The 15 mg/mL concentration exists mostly for inventory optimization. It's mathematically awkward (17 units, 33 units, 83 units), and most patients round to the nearest half-unit, introducing small but cumulative dose variance.

Why compounded tirzepatide uses the same milligram schedule as Mounjaro

Compounded tirzepatide is the same active peptide as brand-name Mounjaro. The molecular structure is identical (a 39-amino-acid sequence with specific acylation at lysine-20). The dosing schedule mirrors Mounjaro's FDA-approved titration protocol because the pharmacokinetics (absorption, distribution, metabolism, excretion) and pharmacodynamics (GLP-1 and GIP receptor activation) are concentration-independent once the peptide enters subcutaneous tissue.

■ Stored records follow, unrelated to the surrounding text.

-- ==== Sys2Proof/Certificates/Slice0/Obligations.lean ====
section
/-!
DEFINITION. The statements for the provers. Each docstring names the rule of spec/ it comes from; where a clause rests on a
decision or a derivation that the spec marks as its own, or on a choice of the model's, it says so.
A transaction word is written as 95_test_vectors.md writes it: `IN r` = r << 8 | data, `OUT r, v` = 0x1000000 | r << 8 | v,
`XLAT a` = 0x2000000 | a. A fault's effect is `faultedState` (Safety.lean): the record, the log and the response change.
-/

open Sys2Proof Sys2Proof.Machine

/-! ### Encoding -/

/-- R70, R79: decoding the encoding of a well-formed operation gives it back, at every value of every operand. -/
def Obligations.DecodeEncodeRoundTrip : Prop :=
  ∀ i : Instr, wellFormed i = true → decode (encode i) = i

/-- R70, R79: every input is the encoding of what it decodes to, so no bit of any word is dropped. -/
def Obligations.EncodeDecodeRoundTrip : Prop :=
  ∀ x : Input, encode (decode x) = x

/-- R79: the decoder selects a row of lower priority only where it applies. -/
def Obligations.DecodedIsWellFormed : Prop :=
  ∀ x : Input, wellFormed (decode x) = true

/-- R79: the decoded operation's row fits the word, and no row of the table that fits the word comes before it in
priority order. -/
def Obligations.DecoderTakesFirstRowInPriorityOrder : Prop :=
  ∀ t : TransWord, ∃ row ∈ opcodeRows,
    row.mnemonic = (decodeTransaction t).mnemonic ∧ hitsRow t row.fixed row.mask = true ∧
      ∀ r ∈ opcodeRows, hitsRow t r.fixed r.mask = true → r = row ∨ row.priority < r.priority

/-- R79, "Rows of equal priority never overlap". -/
def Obligations.EqualPriorityRowsNeverOverlap : Prop :=
  ∀ r₁ ∈ opcodeRows, ∀ r₂ ∈ opcodeRows, r₁.priority = r₂.priority →
    ∀ t : TransWord, hitsRow t r₁.fixed r₁.mask = true → hitsRow t r₂.fixed r₂.mask = true → r₁ = r₂

/-- Words that the rules and the vectors V1 to V5 write out, and what they stand for. -/
def Obligations.SpecWordsDecode : Prop :=
  decode (.transaction 0x1000002) = .wr0 0b010 ∧
  decode (.transaction 0x1000009) = .wr0Rsv 0x09 ∧
  decode (.transaction 0x1000165) = .wr1 1 1 0 5 ∧
  decode (.transaction 0x1000183) = .wr1Rsv 0b0000011 ∧
  decode (.transaction 0x1FFFF01) = .wrUnknown 0xFFFF 0x01 ∧
  decode (.transaction 0x00000FF) = .rd0 0xFF ∧
  decode (.transaction 0x0000100) = .rd1 0x00 ∧
  decode (.transaction 0x0000700) = .rdUnknown 7 0x00 ∧
  decode (.transaction 0x2E5A5A5) = .xlat 0xE5A5A5 ∧
  decode (.transaction 0x3000000) = .reservedKind3 0 ∧
  decode (.maskInput 0x3E123456) = .applyMask 0x3E 0x123456 ∧
  decode (.bankInput 2) = .maskForBank 2

/-- R84 (the spec's decision D17): what the pseudo-operations expand to. SELBANK writes 0 to the SPI lines. -/
def Obligations.PseudoOperationsDecode : Prop :=
  (∀ r g b : Bit, decode (asmLed r g b) = .wr0 (b ++ g ++ r)) ∧
  (∀ c : BankCode, decode (asmSelBank c) = .wr1 0 0 0 c) ∧
  (∀ (k s d : Bit) (c : BankCode), decode (asmSpi k s d c) = .wr1 k s d c) ∧
  decode asmDetect = .rd0 0

/-! ### Attach and the step -/

/-- R210: the state right after attach, under any parameters. `clock`, `chip_select` and `data_in` are the spec's decision
D12 (log 11), the fault record its decision D6; `response`, `stream` and the parameters' defaults are the model's (log 1,
log 2, log 7). -/
def Obligations.AttachState : Prop :=
  (∀ p : Config.Params,
    (State.attach p).regs =
      { led := 0b001, clock := 0, chipSelect := 0, dataIn := 0, bankControl := 0b0001, recoveryActive := 1 } ∧
    (State.attach p).fault = { faulted := 0, code := 0, info := 0 } ∧
    (State.attach p).faultLog = [] ∧ (State.attach p).response = none ∧ (State.attach p).stream = [] ∧
    (State.attach p).params = p) ∧
  State.reset =
    State.attach
      { bankValidation := .lazy, onFault := .halting, doutSource := .line, recoverySource := .held }

/-- R8: a step takes the first input of the host's stream and executes what it decodes to, in the state that differs from
the old one only in the stream, the free levels of the input lines and the count of transactions (log 2, log 3, log 4). -/
def Obligations.StepRunsDecodedInput : Prop :=
  ∀ (s : State) (x : Input) (rest : List Input), s.isHalted = false → s.stream = x :: rest →
    step s =
      exec (decode x)
        { s with
          stream := rest
          lines :=
            { dataOut1 := Config.dataOut1Level s.draws
              dataOut4 := Config.dataOut4Level s.draws
              recoveryN := Config.recoveryLevel s.draws }
          draws := s.draws + 1 }

/-- R187 (the spec's decision D8): under HALT, once `faulted = 1` no port read, port write or translation is taken. That the
halted device comes before an idle host, a word of kind 0b11 and a sub-block input too is the model's reading (DEDUCED,
log 6). -/
def Obligations.HaltedDeviceTakesNoStep : Prop :=
  ∀ s : State, s.fault.faulted = 1 → s.params.onFault = .halting → step s = .fault .halted

/-- Where the host presents nothing, nothing happens (the model's choice, log 2). -/
def Obligations.IdleHostChangesNothing : Prop :=
  ∀ s : State, s.isHalted = false → s.stream = [] → step s = .next s

/-- The one fault outcome of a step is that of the halted device (R187, the spec's decision D8). That a faulting operation
answers a next state and not a fault outcome is the model's reading of R181 (DEDUCED, log 5); that a halted device answers
the fault outcome also before an idle host, a word of kind 0b11 and a sub-block input is DEDUCED in log 6. -/
def Obligations.FaultOutcomeOnlyOfHaltedDevice : Prop :=
  ∀ (s : State) (f : Fault),
    step s = .fault f ↔ f = .halted ∧ s.fault.faulted = 1 ∧ s.params.onFault = .halting

/-- R72, R80, R183 (the spec's decision D2): a step is refused exactly where a device that may step is presented a word of
kind 0b11. That a halted device does not come to refuse it is DEDUCED in log 6. -/
def Obligations.RefusalOnlyOfReservedKind : Prop :=
  ∀ (s : State) (r : Refusal),
    step s = .refused r ↔
      r = .reservedKind ∧ s.isHalted = false ∧
        ∃ (t : TransWord) (rest : List Input), s.stream = .transaction t :: rest ∧ t.extractLsb' 24 2 = 3

/-- The three host transactions, as the spec's pseudocode over the raw fields of a word gives them (R11; R120 to R125,
R140 to R144, R160, R182 to R185; Safety.lean), are what the opcode map, the meanings and the symbol-by-symbol AddressMasker
do; and the reserved kind has no effect. -/
def Obligations.TransactionsFollowThePseudocode : Prop :=
  ∀ (t : TransWord) (s : State),
    exec (decode (.transaction t)) s =
      match referenceTransaction t s with
      | some s' => .next s'
      | none => .refused .reservedKind

/-! ### Port writes -/

/-- R120, R121: `OUT 0, v` stores bits 2 to 0 in `led` and nothing else if bits 7 to 3 are clear, and otherwise is fault 1
and stores nothing. -/
def Obligations.Register0WriteRule : Prop :=
  ∀ (s : State) (v : Byte) (rest : List Input), s.isHalted = false →
    s.stream = .transaction (0x1000000#26 ||| v.setWidth 26) :: rest →
      step s =
        .next
          (if v.toNat < 8 then
            { s.present rest with regs := { s.regs with led := v.setWidth 3 }, response := none }
          else
            faultedState 1 .reg0ReservedBits (0x1000000#30 ||| v.setWidth 30) none (s.present rest))

/-- R122, R123 (LAZY and EAGER are the spec's decision D5): `OUT 1, v` with bit 7 clear stores the three lines and the bank
code together, except that under EAGER a bank code above 10 is fault 6 and stores nothing. -/
def Obligations.Register1WriteRule : Prop :=
  ∀ (s : State) (v : Byte) (rest : List Input), s.isHalted = false → v.toNat < 128 →
    s.stream = .transaction (0x1000100#26 ||| v.setWidth 26) :: rest →
      step s =
        .next
          (if s.params.bankValidation = .eager ∧ 10 < v.toNat % 16 then
            faultedState 6 .writeUndefinedBank (0x1000100#30 ||| v.setWidth 30) none (s.present rest)
          else
            { s.present rest with
              regs :=
                { s.regs with
                  clock := BitVec.ofBool (v.getLsbD 6)
                  chipSelect := BitVec.ofBool (v.getLsbD 5)
                  dataIn := BitVec.ofBool (v.getLsbD 4)
                  bankControl := BitVec.ofNat 4 v.toNat }
              response := none })

/-- R124: `OUT 1, v` with bit 7 set is fault 2 and writes no field, `recovery_active` in particular, whatever the bank
code and under both settings of BANK_VALIDATION. -/
def Obligations.Register1ReservedBitRule : Prop :=
  ∀ (s : State) (v : Byte) (rest : List Input), s.isHalted = false → 128 ≤ v.toNat →
    s.stream = .transaction (0x1000100#26 ||| v.setWidth 26) :: rest →
      step s =
        .next (faultedState 2 .reg1ReservedBit (0x1000100#30 ||| v.setWidth 30) none (s.present rest))

/-- R183 (the spec's decision D9): the one fault a port write reports, by the order of the checks. -/
def Obligations.PortWriteFaultPriority : Prop :=
  ∀ (s : State) (idx : RegIndex) (v : Byte) (rest : List Input), s.isHalted = false →
    s.stream = .transaction (0x1000000#26 ||| (idx.setWidth 26 <<< 8) ||| v.setWidth 26) :: rest →
      ∃ t, step s = .next t ∧
        (t.faultLog.map FaultEntry.cause) = (s.faultLog.map FaultEntry.cause) ++
          (if 2 ≤ idx.toNat then [.unknownRegisterWrite]
          else if idx = 0 then (if v.toNat < 8 then [] else [.reg0ReservedBits])
          else if 128 ≤ v.toNat then [.reg1ReservedBit]
          else if s.params.bankValidation = .eager ∧ 10 < v.toNat % 16 then [.writeUndefinedBank]
          else [])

The SURPASS clinical trial program (Rosenstock et al., Lancet 2021; Frías et al., NEJM 2021; Ludvik et al., Lancet Diabetes & Endocrinology 2021) established the 2.5 mg starting dose and four-week escalation intervals. These weren't arbitrary. Tirzepatide's half-life is approximately 5 days, meaning steady-state plasma concentration is reached after four to five half-lives, or about 20 to 25 days. Escalating every four weeks gives the body time to adapt to each new dose level before the next increase.

Compounding pharmacies can't legally claim their tirzepatide "works the same" as Mounjaro (that would be an equivalency claim, prohibited under FDA compounding guidance). But they can, and do, follow the same milligram-based dosing because the peptide's behavior in the body doesn't change based on who synthesized it.

What does change: excipients (inactive ingredients), preservatives, pH buffers, and sometimes the presence of added compounds like vitamin B12. These can affect injection-site tolerability or shelf life, but they don't alter the dose-response curve for weight loss or glycemic control.

How to read your vial's concentration and match it to the chart

Your vial's concentration is printed on the label in one of three formats:

1. Direct concentration: "Tirzepatide 10 mg/mL" or "Tirzepatide Injection, 10 mg per mL."
2. Ratio format: "Tirzepatide 100 mg / 10 mL Multi-Dose Vial." Divide the first number by the second: 100 ÷ 10 = 10 mg/mL.
3. Reconstitution format: "Tirzepatide for Injection, 30 mg (lyophilized powder)." The concentration is determined when you add bacteriostatic water. The pharmacy's reconstitution instructions specify the volume to add. If the instructions say "add 3 mL bacteriostatic water," the final concentration is 30 mg ÷ 3 mL = 10 mg/mL.

If your label shows only total milligrams without a volume or reconstitution instruction, the concentration is in the dispensing paperwork, the patient portal, or the prescription label on the outer box. Call the pharmacy if you can't locate it. Drawing a dose without knowing concentration is the single highest-risk error in self-administered compounded therapy.

Common label variations:

• "Tirzepatide 5 mg/mL, 5 mL vial" means 5 mg/mL concentration, 25 mg total.
• "Tirzepatide 50 mg/5 mL" means 10 mg/mL (50 ÷ 5).
• "Tirzepatide 15 mg/mL, 2 mL vial" means 15 mg/mL concentration, 30 mg total.

Once you know the concentration, find that column in the chart above. Your prescribed milligram dose (2.5 mg, 5 mg, etc.) determines the row. The intersection is the unit count you draw.

Standard titration protocol: the four-week escalation schedule

The FDA-approved Mounjaro titration schedule, which compounded tirzepatide prescribers follow, looks like this:

Week	Dose
1-4	2.5 mg once weekly
5-8	5 mg once weekly
9-12	7.5 mg once weekly
13-16	10 mg once weekly
17-20	12.5 mg once weekly
21+	15 mg once weekly

Each dose is held for four weeks (four injections) before escalating. The schedule is designed to balance efficacy (higher doses produce more weight loss) against tolerability (higher doses produce more nausea, vomiting, and diarrhea).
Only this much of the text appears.